First, we use ps auxf to see where our process has been executed :
You can see that the execution reaches docker exec -i 178.20.1.229_0115034556 ls and then it is stuck
Then we further use strace to see which system callback has executed this operation :
Here you can see that it is dead in the system callback read. The specific meaning of descriptor 19 can be checked by entering /proc/pid/fd :
We can find that 19 represents the pipe, and we are dead here on the read pipe.
/************************************************* ************************************************** *****************************/
Dividing line, this problem reappears later,
we first use ps auxf to check the process number and the process has been executed At which step , you can see that the process number is 27678, which is stuck in docker exec
root 27678 0.3 0.4 512172 16500 Sl python /wns/cloud/app/com_host/main.pyc
root 25011 0.0 0.0 4332 652 S \_ /bin/sh -c docker exec -i mongo_docker_master ls
root 25014 0.0 0.2 136592 10600 Sl \_ docker exec -i mongo_docker_master ls
continued to track with strace -p 27678 and found that it was stuck in read and the file descriptor was 14
root@localhost:/# strace -p 27678
Process 27678 attached
read(14,
then we cd /proc/27678/ , here we can view the process status
root@localhost: /proc/27678 # cat status
Name: python
State: S (sleeping)
Tgid: 27678
Ngid: 0
Pid: 27678
PPid: 27677
View the debugging information of the process’s kernel stack , wchan represents the function that caused the process to sleep or wait
root@localhost: /proc/27678 # cat stack
[<ffffffff811a91ab>] pipe_wait+0x6b/0x90
[<ffffffff811a9c04>] pipe_read+0x344/0x4f0
[<ffffffff811a00bf>] do_sync_read+0x7f/0xb0
[<ff0ff> 0x130
[<ffffffff811a1110>] SyS_read+0x80/0xe0
[<ffffffff818d4c49>] system_call_fastpath+0x16/0x1b
[<ffffffffffffffff>] 0xffffffffffffffff
root@localhost: /proc/27678 # cat wchan
pipe_wait
now 14 What does it stand for, pipe file
root@localhost:/proc/27678# ls -l ./fd
total 0
lr-x------ 1 root root 64 Mar 26 17:19 0 -> pipe:[30690124]
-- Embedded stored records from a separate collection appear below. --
/-! ## finish -/

@[simp] theorem finish_cfg (r : Result) (s : State) :
    (finish r s).cfg = s.cfg := rfl
@[simp] theorem finish_inp (r : Result) (s : State) :
    (finish r s).inp = s.inp := rfl
@[simp] theorem finish_out (r : Result) (s : State) :
    (finish r s).out = s.out := rfl
@[simp] theorem finish_line (r : Result) (s : State) :
    (finish r s).line = s.line := rfl
@[simp] theorem finish_k (r : Result) (s : State) :
    (finish r s).k = s.k := rfl
@[simp] theorem finish_pos (r : Result) (s : State) :
    (finish r s).pos = s.pos := rfl
@[simp] theorem finish_u (r : Result) (s : State) :
    (finish r s).u = [] := rfl
@[simp] theorem finish_q (r : Result) (s : State) :
    (finish r s).q = 0 := rfl
@[simp] theorem finish_n (r : Result) (s : State) :
    (finish r s).n = 0 := rfl
@[simp] theorem finish_result (r : Result) (s : State) :
    (finish r s).result = r := rfl
@[simp] theorem finish_sf (r : Result) (s : State) :
    (finish r s).sf = s.sf := rfl
@[simp] theorem finish_cls (r : Result) (s : State) :
    (finish r s).cls = s.cls := rfl
@[simp] theorem finish_activity (r : Result) (s : State) :
    (finish r s).activity = .idle := rfl
@[simp] theorem finish_started (r : Result) (s : State) :
    (finish r s).started = s.started := rfl
@[simp] theorem finish_fresh (r : Result) (s : State) :
    (finish r s).fresh = s.fresh := rfl
@[simp] theorem finish_host (r : Result) (s : State) :
    (finish r s).host = s.host := rfl
@[simp] theorem finish_job (r : Result) (s : State) :
    (finish r s).job = s.job := rfl

/-! ## raise -/

@[simp] theorem raise_cfg (c : Cause) (pos aux : Nat) (s : State) :
    (raise c pos aux s).cfg = s.cfg := rfl
@[simp] theorem raise_inp (c : Cause) (pos aux : Nat) (s : State) :
    (raise c pos aux s).inp = s.inp := rfl
@[simp] theorem raise_out (c : Cause) (pos aux : Nat) (s : State) :
    (raise c pos aux s).out = [] := rfl
@[simp] theorem raise_line (c : Cause) (pos aux : Nat) (s : State) :
    (raise c pos aux s).line = s.line := rfl
@[simp] theorem raise_k (c : Cause) (pos aux : Nat) (s : State) :
    (raise c pos aux s).k = s.k := rfl
@[simp] theorem raise_pos (c : Cause) (pos aux : Nat) (s : State) :
    (raise c pos aux s).pos = s.pos := rfl
@[simp] theorem raise_u (c : Cause) (pos aux : Nat) (s : State) :
    (raise c pos aux s).u = [] := rfl
@[simp] theorem raise_q (c : Cause) (pos aux : Nat) (s : State) :
    (raise c pos aux s).q = 0 := rfl
@[simp] theorem raise_n (c : Cause) (pos aux : Nat) (s : State) :
    (raise c pos aux s).n = 0 := rfl
@[simp] theorem raise_result (c : Cause) (pos aux : Nat) (s : State) :
    (raise c pos aux s).result = ⟨c, pos, aux⟩ := rfl
@[simp] theorem raise_sf (c : Cause) (pos aux : Nat) (s : State) :
    (raise c pos aux s).sf = s.sf := rfl
@[simp] theorem raise_cls (c : Cause) (pos aux : Nat) (s : State) :
    (raise c pos aux s).cls = s.cls := rfl
@[simp] theorem raise_activity (c : Cause) (pos aux : Nat) (s : State) :
    (raise c pos aux s).activity = .idle := rfl
@[simp] theorem raise_started (c : Cause) (pos aux : Nat) (s : State) :
    (raise c pos aux s).started = s.started := rfl
@[simp] theorem raise_fresh (c : Cause) (pos aux : Nat) (s : State) :
    (raise c pos aux s).fresh = s.fresh := rfl
@[simp] theorem raise_host (c : Cause) (pos aux : Nat) (s : State) :
    (raise c pos aux s).host = s.host := rfl
@[simp] theorem raise_job (c : Cause) (pos aux : Nat) (s : State) :
    (raise c pos aux s).job = s.job := rfl

/-! ## forgetLine -/

@[simp] theorem forgetLine_cfg (s : State) :
    (forgetLine s).cfg = s.cfg := rfl
@[simp] theorem forgetLine_inp (s : State) :
    (forgetLine s).inp = s.inp := rfl
@[simp] theorem forgetLine_out (s : State) :
    (forgetLine s).out = s.out := rfl
@[simp] theorem forgetLine_line (s : State) :
    (forgetLine s).line = freeLine s.cfg.L s.fresh := rfl
@[simp] theorem forgetLine_k (s : State) :
    (forgetLine s).k = Config.freeNat s.fresh := rfl
@[simp] theorem forgetLine_pos (s : State) :
    (forgetLine s).pos = s.pos := rfl
@[simp] theorem forgetLine_u (s : State) :
    (forgetLine s).u = s.u := rfl
@[simp] theorem forgetLine_q (s : State) :
    (forgetLine s).q = s.q := rfl
@[simp] theorem forgetLine_n (s : State) :
    (forgetLine s).n = s.n := rfl
@[simp] theorem forgetLine_result (s : State) :
    (forgetLine s).result = s.result := rfl
@[simp] theorem forgetLine_sf (s : State) :
    (forgetLine s).sf = s.sf := rfl
@[simp] theorem forgetLine_cls (s : State) :
    (forgetLine s).cls = s.cls := rfl
@[simp] theorem forgetLine_activity (s : State) :
    (forgetLine s).activity = s.activity := rfl
@[simp] theorem forgetLine_started (s : State) :
    (forgetLine s).started = s.started := rfl
@[simp] theorem forgetLine_fresh (s : State) :
    (forgetLine s).fresh = s.fresh + 1 := rfl
@[simp] theorem forgetLine_host (s : State) :
    (forgetLine s).host = s.host := rfl
@[simp] theorem forgetLine_job (s : State) :
    (forgetLine s).job = s.job := rfl

/-! ## forgetCursor -/

@[simp] theorem forgetCursor_cfg (s : State) :
    (forgetCursor s).cfg = s.cfg := rfl
@[simp] theorem forgetCursor_inp (s : State) :
    (forgetCursor s).inp = s.inp := rfl
@[simp] theorem forgetCursor_out (s : State) :
    (forgetCursor s).out = s.out := rfl
@[simp] theorem forgetCursor_line (s : State) :
    (forgetCursor s).line = s.line := rfl
@[simp] theorem forgetCursor_k (s : State) :
    (forgetCursor s).k = s.k := rfl
@[simp] theorem forgetCursor_pos (s : State) :
    (forgetCursor s).pos = Config.freeNat s.fresh := rfl
@[simp] theorem forgetCursor_u (s : State) :
    (forgetCursor s).u = s.u := rfl
@[simp] theorem forgetCursor_q (s : State) :
    (forgetCursor s).q = s.q := rfl
@[simp] theorem forgetCursor_n (s : State) :
    (forgetCursor s).n = s.n := rfl
@[simp] theorem forgetCursor_result (s : State) :
    (forgetCursor s).result = s.result := rfl
@[simp] theorem forgetCursor_sf (s : State) :
    (forgetCursor s).sf = s.sf := rfl
@[simp] theorem forgetCursor_cls (s : State) :
    (forgetCursor s).cls = s.cls := rfl
@[simp] theorem forgetCursor_activity (s : State) :
    (forgetCursor s).activity = s.activity := rfl
@[simp] theorem forgetCursor_started (s : State) :
    (forgetCursor s).started = s.started := rfl
@[simp] theorem forgetCursor_fresh (s : State) :
    (forgetCursor s).fresh = s.fresh + 1 := rfl
@[simp] theorem forgetCursor_host (s : State) :
    (forgetCursor s).host = s.host := rfl
@[simp] theorem forgetCursor_job (s : State) :
    (forgetCursor s).job = s.job := rfl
l-wx---- - 1 root root 64 Mar 26 17:19 1 -> pipe:[30690125]
lrwx------ 1 root root 64 Mar 26 17:19 10 -> socket:[30691732]
lr-x---- - 1 root root 64 Mar 26 17:19 11 -> /dev/urandom
lrwx------ 1 root root 64 Mar 26 17:19 12 -> socket:[30719611]
lrwx------ 1 root root 64 Mar 26 17:19 13 -> socket:[30719610]
lr-x------ 1 root root 64 Mar 26 17:19 14 -> pipe:[38483750]
We can already confirm that main creates child processes Execute the shell command docker exec -i mongo_docker_master ls, and communicate with the child process through the pipe at the same time, and the result is stuck on the read pipe.
In fact, we can also use lsof to locate here, we can see that the FD 14 opened by process 27678 is pipe, where u stands for readable and writable, and r stands for readable
sangfor ~ # lsof -d 14
COMMAND PID USER FD TYPE DEVICE SIZE/OFF NODE NAME
mongod 1907 root 14u REG 251,0 36864 130683 /wns/data/mongodb/db/collection-7--588642557116981989.wt
syslog-ng 3446 root 14u unix 0xffff88012227d800 0t0 40557736 /dev/log
dockerd 4025 root 14u unix 0xffff8800b8d5d800 0t0 13941 /run/docker/libnetwork/a73bd949b5fbb89c2b8bec3b4ac6af0a948a944958c8b037d9e6c9b324b44331.sock
docker-co 9382 root 14u 0000 0,9 0 9553 anon_inode
docker-co 21204 root 14u 0000 0,9 0 9553 anon_inode
python 27678 root 14r FIFO 0,8 0t0 38483750 pipe
You can also directly view the process 27678 opened, you can see that 14 is pipe
sangfor ~ # lsof -p 27678
COMMAND PID USER FD TYPE DEVICE SIZE/OFF NODE NAME
python 27678 root 0r FIFO 0,8 0t0 30690124 pipe
python 27678 root 1w FIFO 0,8 0t0 30690125 pipe
python 27678 root 2w FIFO 0,8 0t0 30690126 pipe
python 27678 root 3u 0000 0,9 0 9553 anon_inode
python 27678 root 4u 0000 0,9 0 9553 anon_inode
python 27678 root 5u pack 30691718 0t0 unknown type=SOCK_RAW
python 27678 root 6w REG 251,0 76106652 130565 /wns/data/com_host/etc/config/err.log
python 27678 root 7u IPv4 30691716 0t0 TCP Sangfor:53102->Sangfor:42457 (ESTABLISHED)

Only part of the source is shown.